The Corvette arrived in the US in the early 1950s as a response to the popularity of European sports cars, so loved by US military personnel who began to ship them en masse from Europe after World War II.
This legendary rear-wheel-drive muscle car appeared at the 1953 New York Auto Show. Its serial production, initially, was not planned, as the Chevrolet Corvette was presented as a show car. The very first roadster model was produced at the Flint, Michigan plant on June 30, 1953. However, the close attention of visitors forced the management of General Motors to reconsider their plans and in the first year, three hundred two-door two-seater convertibles were produced. Remarkably, every 1953 Chevrolet Corvette was hand-built and produced in white with red trim.
A wide interest in sports cars from Europe made Harley Earl, head of General Motors Corporation’s design department, dream about them. On the other hand, as a father to college students, he witnessed how American youth was crazy about European sports coupes. Earl knew it was time for an affordable vehicle for careless and post-war young people. The designers were asked to create a sporty, easy-to-drive, and maintain roadster, and cheap to be affordable for any student. The first sketches of a short-wheelbase roadster were created from a standard Chevrolet. Finally, design engineer Robert McLean figured out to move the engine 180 mm back and lower it by almost 80 mm. The result was a low silhouette of the car and an axle load distribution similar to European sports cars. To not increase the cost of the project, they took units and assemblies from cars that were in production and started creating a full-size plasticine model. In 1952, the prototype was introduced to GM President Harlow Curtis, Chevrolet division general manager Tom Keating, and new chief engineer Ed Cole. The project was immediately approved. Keating commissioned Ed Cole to make the landing gear as soon as it was possible to introduce the car at the Motorama GM exhibition in 1953. However, the decision to launch the series was postponed until the public reaction to the new model was known. After 10 days, a preliminary design of the chassis, code-named “Opel”, very close to the final decision, was ready.

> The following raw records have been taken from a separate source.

-- ==== Sys2Proof/Safety.lean ====
section
/-!
DEFINITION. Safety.lean: the terms claims are stated in. A command completes when `exec` answers a next state; the
register tables of chapter 18 by access code; and the invariants every step keeps.
-/

namespace Sys2Proof

open Machine

/-- The command completes at `s`: `exec` answers a next state, and that state has the property. -/
def Does (c : Instr) (s : State) (p : State → Prop) : Prop :=
  ∃ w, exec c s = .next w ∧ p w

/-! ### Registers by access code (18 R421, Tables 18-5 to 18-17) -/

/-- RW registers of the global blocks that one number masks and nothing but themselves keeps: address and bits kept. -/
def rwRegs : List (Nat × Word) :=
  [(0x03C, 3), (0x304, 0xFFFF), (0x308, 0xF), (0x3CC, 0xFFFFFFFF), (0x504, 0x0FFF0FFF), (0x508, 0x0FFF0FFF),
   (0x50C, 0x0FFF0FFF), (0x510, 0x0FFF0FFF), (0x514, 0x0FFF0FFF), (0x518, 0x0FFF0FFF), (0x51C, 0x0FFF0FFF),
   (0x524, 0xF), (0x70C, 0x73F), (0x714, 0xFFFF), (0x828, 0xFFFFFFFF), (0xA04, 0xE0FFFFFF), (0xA0C, 0x7F)]

/-- RWL registers: address, bits kept. The four G_SRING_CFG also hold the read-only CFG_ERR. -/
def rwlRegs : List (Nat × Word) :=
  [(0x040, 0x3F), (0x05C, 0xFFFF0007), (0x118, 0xFF), (0x11C, 0x3FFFF), (0x204, 0x70), (0x21C, 0xFFFFFF0F),
   (0x220, 0xFFFFFF), (0x224, 0x7FF00F00), (0x228, 0xFFFFFFFF), (0x330, 0x0FFF0FFF), (0x340, 0x0FFF0FFF),
   (0x350, 0x0FFF0FFF), (0x360, 0x0FFF0FFF), (0x500, 0x90FFFFFF), (0x600, 0x03FFFFFF), (0x604, 0xFFFF),
   (0x800, 0x001F1F0E), (0x804, 0xFFFFFFFF), (0x808, 0xFFFF), (0x900, 0x13), (0x910, 3), (0x920, 0xFFFFFF87)]

/-- Registers of the global blocks whose fields are all RO. -/
def roRegs : List Nat :=
  [0x000, 0x004, 0x008, 0x00C, 0x010, 0x020, 0x030, 0x034, 0x038, 0x050, 0x054, 0x058, 0x060, 0x068,
   0x100, 0x108, 0x10C, 0x110, 0x114, 0x120, 0x124, 0x12C, 0x200, 0x208, 0x20C, 0x210, 0x214, 0x218,
   0x300, 0x30C, 0x310, 0x334, 0x338, 0x344, 0x348, 0x354, 0x358, 0x364, 0x368, 0x3A4, 0x3AC, 0x3B0, 0x3C0, 0x3C4,
   0x400, 0x404, 0x408, 0x40C, 0x410, 0x414, 0x418, 0x41C, 0x608, 0x60C, 0x610, 0x614, 0x618, 0x61C, 0x620,
   0x700, 0x704, 0x708, 0x718, 0x72C, 0x730, 0x80C, 0x810, 0x814, 0x818, 0x81C, 0x820, 0x824, 0x830,
   0x904, 0x90C, 0x914, 0x924, 0x928, 0x934, 0xA08, 0xA10, 0xA14, 0xA18]

/-- Unused offsets of the global blocks (R420), as the first and last of each stretch. -/
def unusedSpans : List (Nat × Nat) :=
  [(0x014, 0x01C), (0x02C, 0x02C), (0x044, 0x04C), (0x070, 0x0FC), (0x130, 0x1FC), (0x238, 0x2FC), (0x324, 0x32C),
   (0x33C, 0x33C), (0x34C, 0x34C), (0x35C, 0x35C), (0x36C, 0x39C), (0x3B8, 0x3BC), (0x3D4, 0x3FC), (0x42C, 0x4FC),
   (0x538, 0x5FC), (0x628, 0x6FC), (0x738, 0x7FC), (0x83C, 0x8FC), (0x91C, 0x91C), (0x938, 0x9FC), (0xA20, 0xAFC)]

/-- Whether an aligned address is unused: in a stretch of R420, or past the registers of an octet or a pin. -/
def unused (a : Nat) : Bool :=
  a % 4 == 0 && (unusedSpans.any (fun x => decide (x.1 ≤ a) && decide (a ≤ x.2)) ||
    (decide (0x1000 ≤ a) && decide (a < 0x1200) && decide (0x2C ≤ a % 0x40)) ||
    (decide (0x2000 ≤ a) && decide (a < 0x2800) && decide (0x14 ≤ a % 0x20)))

/-- Registers of the global blocks whose event fields are RC, with their place among the event registers. -/
def rcRegs : List (Nat × Nat) :=
  [(0x028, rgLatMax), (0x06C, rgBoot), (0x128, rgPwrStop), (0x234, rgTime), (0x318, rgJob), (0x31C, rgSring), (0x3B4, rgSeg),
   (0x3C8, rgTset), (0x428, rgEvid), (0x530, rgArb), (0x534, rgArbWait), (0x624, rgSeal), (0x724, rgFlt), (0x734, rgLog),
   (0x834, rgRing), (0x838, rgRingErr), (0x908, rgSpi), (0x918, rgUsb), (0x92C, rgEthRx), (0x930, rgEthTx), (0xA1C, rgCal)]

/-- The groups of R10: the register that latches and the upper registers of its group. -/
def latchedGroups : List (Nat × List Nat) :=
  [(0x00C, [0x010]), (0x208, [0x20C, 0x210]), (0x408, [0x40C]), (0x410, [0x414]), (0x418, [0x41C]), (0x614, [0x618]),
   (0x61C, [0x620]), (0x820, [0x824])]

/-- A port's register access that was carried out. -/
def carried (port : Port) (addr : Nat) (wr : Bool) (val : Word) : BusRec := ⟨port, addr, wr, val, .done⟩

/-! ### Invariants -/

/-- Every sparse memory is in its canonical form: keys strictly rising, no entry equal to what an unlisted key reads as. -/
def Canon (s : State) : Prop :=
  Memory.wf s.mram = true ∧ Memory.wf s.seg.vstore = true ∧ swf (fun _ => (0 : Word)) s.seg.tset = true ∧
  swf (fun _ => (0 : Word)) s.seg.mem = true ∧ swf (fun _ => ((0, 0) : Nat × Nat)) s.seg.stat = true ∧
  ∀ k < 8, swf waveReset (octAt s k).wave = true

/-- No buffer holds more than the spec gives it room for: the trouble log 2 048 entries (17 R407), the SPI notification queue 64 (15 R354), the TASP
notification and request queues 64 each (16 R382, R386), the notes held for a session 256 (16 R387), the ARP cache 16 (16 R373), ring triggers 8 (14
R329), nonces 16 (12 R279), PTP masters 4 (04 R103), and the FIFO of an octet 4 096 entries (10 R250); the oldest
entry of the trouble log is a head (17 R412). -/
def Capacity (s : State) : Prop :=
  s.nw.log.length ≤ 2048 ∧ s.spi.queue.length ≤ 64 ∧ s.tasp.queue.length ≤ 64 ∧ s.tasp.reqs.length ≤ 64 ∧
  (∀ i x, vget s.tasp.sess i none = some x → x.notes.length ≤ 256) ∧ s.eth.arp.length ≤ 16 ∧ s.ring.trigs.length ≤ 8 ∧
  s.sl.pool ≤ 16 ∧ s.ptp.masters.length ≤ 4 ∧ (∀ k, (capAt s k).fifo.length ≤ 4096) ∧
  ∀ e, s.nw.log.head? = some e → isCont e = false

end Sys2Proof
end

The Chevrolet engine for a sports car was weak, and it had to be modified: they put in a new camshaft and valve lifters, increased the compression ratio, and installed a new carburetor. After installing an aluminum intake tract and twin silencers, the power of the power unit rose from 105 to 152 horsepower. The transmission was also revised. As a result, the automatic transmission “Powerglide” with a lever on the floor was installed as standard. The body for the demo version was made from fiberglass, a recent introduction and very suitable for piece production.
Source: Mecum Auctions
On the Motorama of 1953, the Corvette was a resounding success, and the Chevrolet administration began to think about putting it into mass production. By autumn, Chevrolet’s management realized all the advantages of fiberglass bodies, and the decision to create a department for the production of this model at the Flint plant was finally made. The serial car almost did not differ from the exhibition sample. The exception was the increased side moldings. The 1953 model received a fiberglass body that was mounted on a tubular frame, a 3.8-liter six-cylinder inline engine with 152 horsepower with triple carburetors, higher compression, solid lifters, and a high lift camshaft, and a two-speed automatic transmission Powerglide gear. All 1953 cars were painted white and had a base price of $3,513. The appearance and design of the newly-launched sports car were the most innovative. The designer Harley Earl, known as the founder of the legendary fin theme in car design, did everything in his power to apply aerodynamic styling to this model. The car of the 1953 release had no handles on the doors, the glass was without a window, and the wings behind it gracefully shimmered into graceful fins. Inside, everything was no less attractive: the instrument panel looked very compact, and most of the gauges were located directly in front of the driver. The 3-spoke steering wheel was another breakthrough. No wonder, the first Corvette model today is very rare and desirable for collectors: about 200 hundred are still in private collections around the world. Remarkably, VCC owned production 299 and sold it before it came out of the paint spray booth. The approximate cost for a 1953 Corvette at the moment is $180,000.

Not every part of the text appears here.